RobDog888 : thank you for the tips about how to use Wordpad from within VB. I will work on this and find out just how to do it when I get home.
-
Re: How to import a word document into a RichTextBox
i only have one (someone sent me), but it will not open in wordpad
there are viewers for word 2007, from microsoft, but whether you can use that for anything, i don't know
-
Re: How to import a word document into a RichTextBox
Am just about to start looking at .docx files. I found this useful link :
http://www.docx2doc.com/docx_details
It seems that .docx files are ZIP folders of a group of associated files which collectively define a document.
But I bet y'all knew that.
camoore
-
Re: How to import a word document into a RichTextBox
Quote:
But I bet y'all knew that.
i had no idea
-
1 Attachment(s)
Re: How to import a word document into a RichTextBox
Westconn1's knowledge of VB6 is exceded only by his modesty! I am delighted that both a guru and I have learnt something from this thread (doubtles I much more).
I will attach what I feel should be the last ZIPped folder of my program and descriptive paper. It is that dated 12-07-09.
The conclusions I have come to with the (as usual) excellent forum help are :-
1. Files of extension .txt, .rtf or .doc may be imported into a Rich Text Box using the RichTextBox1.Loadfile PATH, rtfTEXT method.
2. It is then not too difficult to extract clean text from all the .rtf and especially .doc file formats. Some reasonable layout is usually retained.
3. This leads to the possibility of a fairly simple subroutine, entirely within a VB program, which can import, clean up and make available (eg. as string variables) the information contained in those various source files.
4. The routine does not, as yet act upon .ZIP or .DOCX files (which I gather share many properties).
5. It is uncertain whether the program will work with source documents containing graphics and pictures. The aplication was aimed only at text / data. More than this is tbd.
I am very happy to exchange private messages with any interested parties, but feel that the general interest level in this theme is about exhausted. The above 5 points summarise what I have been able to achieve, with which I am well pleased. VMT. to all contributors.
camoore
Wales, UK
-
Re: [RESOLVED] How to import a word document into a RichTextBox
Here is a sample code that you can play with.
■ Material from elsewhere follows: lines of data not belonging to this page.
/-- Settles O57: the teardown, and the end of the poll that REFRESH ends in `u`. -/
theorem csrwOnline : Obligations.CsrwOnline := by
  unfold Obligations.CsrwOnline
  refine fun s imm => ⟨exec_csrw_offline s, fun hbit u hrefresh hu => ?_⟩
  rw [exec_csrw_online s hbit]
  exact endOnline_of_refreshedTo (pollSend_refreshedTo .online hrefresh hu)

end Sys2Proof.Machine
end

section
/-! SUPPORT. SET_POWERCAP (45_consumer_ops.md R275 to R278): the SEND of its frame, and the ends that follow it. -/

namespace Sys2Proof.Machine

/-- R275, R276: the calls begin with the frame of the value in the working registers. -/
theorem exec_setPowercap (v : Half) (s : State) :
    exec (.setPowercap v) s = endPowercap v (sendRun ((s.framedPowercap v).begun (.powercap v))) :=
  congrArg (fun t => endPowercap v (sendRun t)) (powercapBegin_eq v s)

/-- R277: status 0 stores the value. -/
theorem endPowercap_done (v : Half) (s : State) :
    endPowercap v (.done s) = .next ({ s with userPowercap := v }.complete 0 0) := rfl

/-- R278: an error ends a SET_POWERCAP as it ends a SEND. -/
theorem endPowercap_raised (v : Half) (e : Err) (s : State) : endPowercap v (.raised e s) = endSend (.raised e s) := rfl

/-- Settles O52: the eight calls are `sendRun_begun_ok`, with status 0. -/
theorem setPowercapCompletes : Obligations.SetPowercapCompletes := by
  unfold Obligations.SetPowercapCompletes
  intro v s oks b rest hanswers hstatus
  have hframed : (s.framedPowercap v).answersSend oks b rest := hanswers
  rw [exec_setPowercap, sendRun_begun_ok _ _ oks b rest hframed, if_pos hstatus, endPowercap_done]
  rfl

/-- Settles O53: a status that is not 0 is `sendRun_begun_ok`, a call answered `err` is `sendRun_begun_err`; both end as in a SEND. -/
theorem setPowercapFailureKeepsRegister : Obligations.SetPowercapFailureKeepsRegister := by
  unfold Obligations.SetPowercapFailureKeepsRegister
  intro v s oks b rest
  refine ⟨fun hanswers hstatus => ?_, fun hl hanswers => ?_⟩
  · have hframed : (s.framedPowercap v).answersSend oks b rest := hanswers
    rw [exec_setPowercap, sendRun_begun_ok _ _ oks b rest hframed, if_neg hstatus, endPowercap_raised, endSend_protocol,
      State.complete_inProgress]
    rfl
  · have hframed : (s.framedPowercap v).answers = oks.map .ok ++ .err :: rest := hanswers
    rw [exec_setPowercap, sendRun_begun_err _ _ oks rest hl hframed, endPowercap_raised, endSend_transport,
      State.complete_inProgress]

end Sys2Proof.Machine
end

section
/-! SUPPORT. The inspection operations RD_BLK, RD_HDR and CSRR (45_consumer_ops.md R272 to R274, R283): each answers a value of the state, or
an error, and writes nothing else. -/

namespace Sys2Proof.Machine

/-! ### RD_BLK -/

/-- R21, R272: RES is the tag, and below it the bytes of the low word in order. -/
theorem resWords_blockEntry (e : BlockEntry) :
    resWords e.tag ((0 : Byte) ++ e.format ++ e.rl ++ e.count) = e.tag ++ (0 : Byte) ++ e.format ++ e.rl ++ e.count := by
  show (e.tag ++ ((0 : Byte) ++ e.format ++ e.rl ++ e.count) : BitVec (32 + (8 + 8 + 8 + 8))) = _
  rw [BitVec.append_assoc', BitVec.append_assoc', BitVec.append_assoc']
  rfl

theorem exec_rdBlk_of_entry {s : State} {i : Half} {e : BlockEntry} (h : s.dec.blocks[i.toNat]? = some e) :
    exec (.rdBlk i) s = .next (s.complete (e.tag ++ (0 : Byte) ++ e.format ++ e.rl ++ e.count) 0) := by
  simp only [exec, execRdBlk, h, succeed, resWords_blockEntry]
This will allow you to copy and paste the Word doc in the richtext box:
Code:
Dim wdApp As Word.Application
Dim wdDoc As Word.Document
Dim wdRng As Word.Range
Dim wdWordEditor As Object
Dim wdApplLiefSchon As Boolean
Dim bWordWasRunning As Boolean
Dim xEnd&
Dim filename As String
Dim dir As String
Dim DirFile As String
Dim prio As String
Dim dofw As String
Dim tm As String
Dim tm2 As String
Dim dt As Date = CDate(Project_Maintenance.DateEntered.Text)
Dim time As DateTime = DateTime.Now
Dim format As String = "dddd, MMMM d, yyyy, HH:mm:ss"
Dim newdfilename As String
Dim wdrun As String
Dim To_Email As String
Dim CC_Email As String
Dim Cnt1 As Integer
Dim Cnt2 As Integer
Dim tst As String
tm = (time.ToString(format))
prio = Project_Maintenance.Priority.Text
filename = "Change Order for Project " & Project_Maintenance.ProTitle.Text & ".docx"
dir = "K:\Space Planner App 3.0\Projects" & Project_Maintenance.ProTitle.Text & ""
DirFile = dir & filename
'If Not System.IO.Directory.Exists(DirFile) Then
'MsgBox("Error", 0, "Error")
'End If
Dim p() As Process = Process.GetProcessesByName("WinWord")
If p.Count = 0 Then ' No word instance opened
wdrun = "No"
Else ' Any Word instance opened
wdrun = "Yes"
End If
p = Nothing
'check if Word is open
On Error Resume Next
wdApp = GetObject(, "Word.Application")
On Error GoTo errorMsgWord
If wdApp Is Nothing Then
'with this you prevent Word from opening a second time
'again with Create Object
wdApp = CreateObject("Word.Application")
wdApp.Visible = False 'True to see what's going on
Else
wdApplLiefSchon = True
End If
wdDoc = wdApp.Documents.Open(dir & filename)
wdApp.Visible = False
' wdDoc.CommandBars("ProWritingAid").Visible = False
wdDoc.Content.Copy()
RichTextBox1.Paste()
wdDoc.Close(Word.WdSaveOptions.wdDoNotSaveChanges)
'If wdrun = "No" Then
wdApp.Quit()
Exit Sub
errorMsgWord:
MsgBox(Err.Description, 16, "Error")
On Error Resume Next
wdDoc = Nothing
wdApp = Nothing
wdRng = Nothing
End Sub
"We can’t solve problems with the same thinking we used to create them!"